Mongolia’s government said on Friday it had reached a preliminary agreement with French mining group Orano to develop a long-awaited $1.6 billion uranium mining project, Reuters reported.
The draft deal agreement has been submitted to the Mongolian parliament for preliminary discussion, the government said. The project, with an initial investment of $500 million and a total investment of $1.6 billion, will start its preparatory phase from 2024 to 2027, with first production expected in 2028. Peak production will reach 2.6 million metric tons in 2044.
“This agreement is an important step forward in boosting domestic investment and job opportunities for the Mongolian people,” Mongolian Prime Minister Oyun-Erdene Luvsannamsrai said in a statement.
The government had previously said it had reached a final agreement with Orano, but it later walked back the statement, saying it had reached a preliminary agreement.
Orano, a major uranium producer with mines in Canada, Kazakhstan and Niger, said on its website that it has been operating in Mongolia for more than 25 years in exploration activities.
According to a 2020 joint report by the OECD Nuclear Energy Agency and the International Atomic Energy Agency, Mongolia’s uranium reserves are estimated at around 60,500 tonnes of uranium.
A 2019 report by the Minister of Mining and Heavy Industry revealed that the mining industry accounts for 25% of Mongolia’s GDP and 90% of total exports, according to the World Nuclear Association, with the mining industry employing 3.6% of the country’s population.
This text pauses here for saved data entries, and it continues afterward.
theorem State.loadOp_ev {s t : State} {l : Fin 3} {p : Fin 4} {k : ℕ} {rd : Fin 32} {gs1 : Fin 32} {imm : BitVec 16} (h : Evolves s t) : Evolves s (State.loadOp t l p k rd gs1 imm) := by
  unfold State.loadOp
  repeat' first | (with_reducible first | exact h | assumption | apply State.access_ev | apply State.debugAnswer_ev | apply State.sendRead_ev | apply State.updP_ev | refine Evolves.ite ?_ fun _ => ?_ | intro _ | rfl) | exact rfl | assumption | split | dsimp only

theorem State.storeOp_ev {s t : State} {l : Fin 3} {p : Fin 4} {n : ℕ} {v : Word64} {gs1 : Fin 32} {imm : BitVec 16} (h : Evolves s t) : Evolves s (State.storeOp t l p n v gs1 imm) := by
  unfold State.storeOp
  repeat' first | (with_reducible first | exact h | assumption | apply State.access_ev | apply State.storeBytes_ev | apply State.updP_ev | refine Evolves.ite ?_ fun _ => ?_ | intro _ | rfl) | exact rfl | assumption | split | dsimp only

theorem State.atomicOp_ev {s t : State} {l : Fin 3} {p : Fin 4} {gd : Fin 32} {gs1 : Fin 32} {gs2 : Fin 32} {fn : ℕ} (h : Evolves s t) : Evolves s (State.atomicOp t l p gd gs1 gs2 fn) := by
  unfold State.atomicOp
  repeat' first | (with_reducible first | exact h | assumption | apply State.access_ev | apply State.sendWrite_ev | apply State.updP_ev | apply State.debugLoad_ev | apply State.hubAnswer_ev | apply State.laneWrite_ev | refine Evolves.ite ?_ fun _ => ?_ | intro _ | rfl) | exact rfl | assumption | split | dsimp only

theorem State.chunk_ev {s t : State} {l : Fin 3} {p : Fin 4} {gs2 : Fin 32} {src : Option ℕ} {dst : Option ℕ} {f : State → ℕ → State} (h : Evolves s t) (hf : ∀ u a, Evolves s u → Evolves s (f u a)) : Evolves s (State.chunk t l p gs2 src dst f) := by
  unfold State.chunk
  repeat' first | (with_reducible first | exact h | assumption | apply State.updP_ev | apply State.precise_ev | refine Evolves.ite ?_ fun _ => ?_ | intro _ | rfl | apply hf) | exact rfl | assumption | split | dsimp only

theorem State.chunkRead_ev {s t : State} {l : Fin 3} {p : Fin 4} {a : ℕ} {n : ℕ} {k : HubCont} {done : State → List Byte → State} (h : Evolves s t) (hf : ∀ u a, Evolves s u → Evolves s (done u a)) : Evolves s (State.chunkRead t l p a n k done) := by
  unfold State.chunkRead
  repeat' first | (with_reducible first | exact h | assumption | apply State.debugAnswer_ev | apply State.sendRead_ev | refine Evolves.ite ?_ fun _ => ?_ | intro _ | rfl | apply hf) | exact rfl | assumption | split | dsimp only

theorem State.cycRun_ev {s t : State} (h : Evolves s t) : Evolves s (State.cycRun t) := by
  unfold State.cycRun
  repeat' first | (with_reducible first | exact h | assumption | apply State.imgStart_ev | apply State.set_ev | apply State.fioStartCommit_ev | apply State.updCyc_ev | apply State.record_ev | refine Evolves.ite ?_ fun _ => ?_ | intro _ | rfl) | exact rfl | assumption | split | dsimp only

theorem State.intEnWrite_ev {s t : State} {page : ℕ} {v : ℕ} (h : Evolves s t) : Evolves s (State.intEnWrite t page v) := by
  unfold State.intEnWrite
  repeat' first | (with_reducible first | exact h | assumption | apply State.set_ev | apply State.courEvent_ev | refine Evolves.ite ?_ fun _ => ?_ | intro _ | rfl) | exact rfl | assumption | split | dsimp only

theorem State.almCmd_ev {s t : State} {v : ℕ} (h : Evolves s t) : Evolves s (State.almCmd t v) := by
  unfold State.almCmd
  repeat' first | (with_reducible first | exact h | assumption | apply State.almValidate_ev | apply State.almArm_ev | apply State.updN_ev | apply State.set_ev | refine Evolves.ite ?_ fun _ => ?_ | intro _ | rfl) | exact rfl | assumption | split | dsimp only

theorem State.porterCmd_ev {s t : State} {v : ℕ} (h : Evolves s t) : Evolves s (State.porterCmd t v) := by
  unfold State.porterCmd
  repeat' first | (with_reducible first | exact h | assumption | apply State.updW_ev | apply State.set_ev | refine Evolves.ite ?_ fun _ => ?_ | intro _ | rfl) | exact rfl | assumption | split | dsimp only

theorem State.pollCmd_ev {s t : State} {c : ℕ} {v : ℕ} (h : Evolves s t) : Evolves s (State.pollCmd t c v) := by
  unfold State.pollCmd
  repeat' first | (with_reducible first | exact h | assumption | apply State.pollValidate_ev | apply State.pollArm_ev | apply State.updPoll_ev | apply State.set_ev | refine Evolves.ite ?_ fun _ => ?_ | intro _ | rfl) | exact rfl | assumption | split | dsimp only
Currently, there is no active uranium mining in Mongolia.
Uranium was produced from the Dornod mine in Mongolia by Russia until 1995.
The company has been successful in its exploration activities, discovering and registering significant uranium resources, and its subsidiary Orano in Mongolia has obtained three mining licenses and successfully conducted two pilot tests.
Orano CEO Nicolas Maes said earlier this year that Western countries would need additional incentives and sanctions on Russia to reduce its dependence on Russian supplies of nuclear fuel.
He told the Financial Times in an interview in October 2024:
“In order to completely separate from Russia, we need new capacities, and industrial groups will only invest if they have long-term contracts.”
According to the attached table from the World Nuclear Energy Association, Kazakhstan topped the world’s uranium production from its mines in 2022, with 21,227 metric tons of raw uranium, followed by Canada and Namibia.
There are several methods for extracting raw uranium from formations and rocks inside the earth, the most important of which are (open pit mining/on the surface of the earth, underground mining, and in situ extraction), each of which is suitable for different types of uranium deposits. The following is an overview of the basic methods:
Open pit mining:
This method involves removing large amounts of soil above it to reach the uranium ore deposits near the surface. Once the ore is removed, it is loaded into trucks and transported to a mill to be crushed and converted into a smaller form.
This method is effective for deposits near the surface, large and allows for large-scale operations, but it can cause significant environmental disturbance, including landscape change and water pollution.
Underground mining:
This method is used when uranium deposits are too deep to be mined in open pit mines, where miners dig shafts or tunnels to reach the ore, then the ore is blasted and extracted and then brought to the surface.
This method allows access to deeper deposits, which may result in less surface disturbance, but is more expensive and dangerous due to the risks associated with working underground, including collapses and gas exposure.
In-situ Recovery (ISL)
This method is known as in-situ recovery, and involves injecting a solution (usually acidic or alkaline) into an area containing uranium ore deposits through wells, where the solution dissolves the uranium, and then pumping the uranium-rich solution (the extractive solution) to the surface where the uranium is extracted, after the solution has been separated.
This method is less invasive than conventional mining, involves less surface disturbance, and has lower operating costs for some deposits, but can cause groundwater contamination, if not managed properly, and is only possible for fluid-permeable deposits, not solid, or zero-permeable deposits.
Heap extraction
In this method, crushed uranium ore is piled into heaps, and the extraction solution is sprayed over them. The solution will seep through the heap, dissolving the uranium, which is then collected at the bottom, and the solution is separated from the uranium.
This method can be used for low-grade ores that may not be economically viable for conventional mining methods, but there are environmental concerns, similar to the previous in-situ extraction method, regarding solution management and potential contamination.
Post-mining uranium extraction
After mining, the uranium ore goes through grinding, where it is crushed and chemically treated to separate the uranium from other minerals. The resulting uranium concentrate, known as “Yellow Cake” (U3O8), is then processed for use in nuclear reactors or nuclear weapons when enriched to 90% or higher uranium-235.
Environmental and Safety Considerations:
All uranium extraction methods must take into account environmental impact, particularly radiation exposure and radioactive waste management, and regulatory guidelines and safety measures are critical to minimizing environmental and health risks.
Each method has its own applications based on geological, economic, and environmental factors, and the choice of method depends largely on the characteristics of the uranium deposit, the regulatory environment, and the technology available.